A memoir about showbiz in the early 20th century that travels from the theaters of Vienna, Prague, and Berlin, to Hollywood during the golden age, complete with encounters with Franz Kafka, Albert Einstein, and Greta Garbo along the way. Salka Viertel’s autobiography tells of a brilliant, creative, and well-connected woman’s pilgrimage through the darkest years of the twentieth century, a journey that would take her from a remote province of the Austro-Hungarian Empire to Hollywood. The Kindness of Strangers is, to quote the New Yorker writer S. N. Behrman, “a very rich book. It provides a panorama of the dissolving civilizations of the twentieth century. In all of them the author lived at the apex of their culture and artistic aristocracies.
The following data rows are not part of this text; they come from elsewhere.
-- ==== Sys2Proof/Machine/Reads.lean ====
section
/-! DEFINITION. The read handlers (40_bus_dispatch.md R121, R130, R131; 41_mapper_common.md R153 to R158): where the
byte of a read comes from, and then the byte. -/

namespace Sys2Proof.Machine

/-- Where a read's byte comes from. -/
inductive Source where
  /-- Open bus: a floating value (R130, R157). -/
  | openBus
  /-- An offset of PRG ROM. -/
  | prg (off : Nat)
  /-- An offset of CHR ROM. -/
  | chr (off : Nat)
  /-- An offset of CHR-RAM. -/
  | chrRam (off : Nat)
  /-- A device outside ADD (R131). -/
  | ext (o : Byte) (p a : Word)
  deriving DecidableEq, Repr

/-- The bank count of a ROM of `S` bytes with banks of `B` bytes (10_state.md R29). -/
def bankCount (S B : Nat) : Nat := max 1 (S / B)

/-- The offset of a swappable bank's byte: in-window offset `d`, register value `r`, bank size `B`, ROM size `S`
(R154, R155). -/
def swapOffset (d r B S : Nat) : Nat := (d + (r % bankCount S B) * B) % S

/-- The offset of the fixed bank's byte: in-window offset `d`, fixed-bank offset `f`, ROM size `S` (R153). -/
def fixedBankOffset (d f S : Nat) : Nat := f + d % max 1 (S - f)

/-- `R_PRG_FIXED` at an address with a parameter (R153, R157). -/
def State.prgFixedSource (s : State) (p a : Word) : Source :=
  match (prgWin s.variant)[p.toNat]? with
  | none => .openBus
  | some w =>
    match w.kind with
    | .swap _ => .openBus
    | .fixed =>
      if a.toNat < w.base ∨ w.base + w.size ≤ a.toNat ∨ s.rom.prg.length = 0 then .openBus
      else .prg (fixedBankOffset (a.toNat - w.base) s.fixedOffset s.rom.prg.length)

/-- `R_PRG_SWAP` at an address with a parameter (R154, R157). -/
def State.prgSwapSource (s : State) (p a : Word) : Source :=
  match (prgWin s.variant)[p.toNat]? with
  | none => .openBus
  | some w =>
    match w.kind with
    | .fixed => .openBus
    | .swap i =>
      if a.toNat < w.base ∨ w.base + w.size ≤ a.toNat ∨ s.rom.prg.length = 0 then .openBus
      else .prg (swapOffset (a.toNat - w.base) s.prgReg[i].toNat w.size s.rom.prg.length)

/-- The CHR offset of an address in a CHR window (R155). -/
def State.chrOffset (s : State) (w : ChrWindow) (a : Nat) : Nat :=
  match w.reg with
  | none => (a - w.base) % s.rom.chr.length
  | some k => swapOffset (a - w.base) s.chrReg[k].toNat w.gran s.rom.chr.length

/-- `R_CHR` at an address with a parameter (R155, R157). -/
def State.chrSource (s : State) (p a : Word) : Source :=
  if h : p.toNat < 8 then
    if 0x2000 ≤ a.toNat ∨ a.toNat / 1024 ≠ p.toNat ∨ s.rom.chr.length = 0 then .openBus
    else .chr (s.chrOffset (chrWin s.variant s.style ⟨p.toNat, h⟩) a.toNat)
  else .openBus

/-- Where the byte of `ReadKind(k, o, p, a)` comes from (R121). -/
def State.readSource (s : State) (k : ReadKind) (o : Byte) (p a : Word) : Source :=
  match k with
  | .rOpen => .openBus
  | .rPrgFixed => s.prgFixedSource p a
  | .rPrgSwap => s.prgSwapSource p a
  | .rChr => s.chrSource p a
  | .rChrRam => .chrRam (a.toNat % Config.chrRamBytes)
  | .rExt => .ext o p a

/-- The answer of a ROM read: its byte. A read beyond the ROM's length, which the handlers' offsets never are in a
reachable state (20_memory.md R77), answers the open-bus value (log entry 14). -/
def State.answerRom (s : State) (b : Option Byte) : State :=
  match b with
  | some b => s.answer (.byte b)
  | none => s.answerOpenBus

/-- The answer of a read from its source. -/
def State.answerFrom (s : State) (src : Source) : State :=
  match src with
  | .openBus => s.answerOpenBus
  | .prg off => s.answerRom (s.rom.prg.byteAt off)
  | .chr off => s.answerRom (s.rom.chr.byteAt off)
  | .chrRam off => s.answer (.byte (s.chrRamByte off))
  | .ext o p a => s.answerExt o p a

/-- A read through a slot (40_bus_dispatch.md R120): `ReadKind(rk, ro, rp, a)` answered. -/
def State.readSlot (s : State) (x : Slot) (a : Word) : State :=
  s.answerFrom (s.readSource x.rk x.ro x.rp a)

end Sys2Proof.Machine
end

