-- ==== Sys2Proof/Machine/Flags.lean ====
section
/-! DEFINITION. The IRQ countdown counter (43_irq_counter.md): the four strobes, and with them every computation of
ADD's three flags `enabled`, `cycleMode`, `pending` (10_state.md R24). -/

namespace Sys2Proof.Machine

/-- `IRQ.SetLatch(b)` (R201): the live counter, the divider and the line do not change. -/
def Irq.setLatch (q : Irq) (b : Byte) : Irq := { q with latch := b }

/-- `IRQ.SetControl` with the two bits of the control byte (R202): enable also requests the reload, which clears the
divider and the pending line. -/
def Irq.setControl (q : Irq) (enable cycle : Bool) : Irq :=
  if enable then
    { q with enabled := true, cycleMode := cycle, counter := q.latch, divPhase := 0, pending := false }
  else { q with enabled := false, cycleMode := cycle }

/-- `IRQ.Ack()` (R204): the line alone. -/
def Irq.ack (q : Irq) : Irq := { q with pending := false }

/-- One count (R203): from 0 the counter reloads and the line is asserted, else it goes down by one. -/
def Irq.count (q : Irq) : Irq :=
  if q.counter = 0 then { q with counter := q.latch, pending := true } else { q with counter := q.counter - 1 }

/-- `IRQ.Tick()` with `N` CPU cycles per count in scanline mode (R203). -/
def Irq.tick (N : Nat) (q : Irq) : Irq :=
  if !q.enabled then q
  else if q.cycleMode then q.count
  else if q.divPhase = N - 1 then Irq.count { q with divPhase := 0 }
  else { q with divPhase := q.divPhase + 1 }

end Sys2Proof.Machine
end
Her childhood . . . is an entrancing idyll. In Berlin, in Prague, in Vienna, there appears Karl Kraus, Kafka, Rilke, Robert Musil, Schoenberg, Einstein, Alban Berg. There is the suffering and disruption of the First World War and the suffering and agony after it, which is described with such intimacy and vividness that you endure these terrible years with the author. Then comes the migration to Hollywood, where Salka’s house on Maybery Road becomes a kind of Pantheon for the gathered artists, musicians, and writers. It seems to me that no one has ever described Hollywood and the life of writers there with such verve.”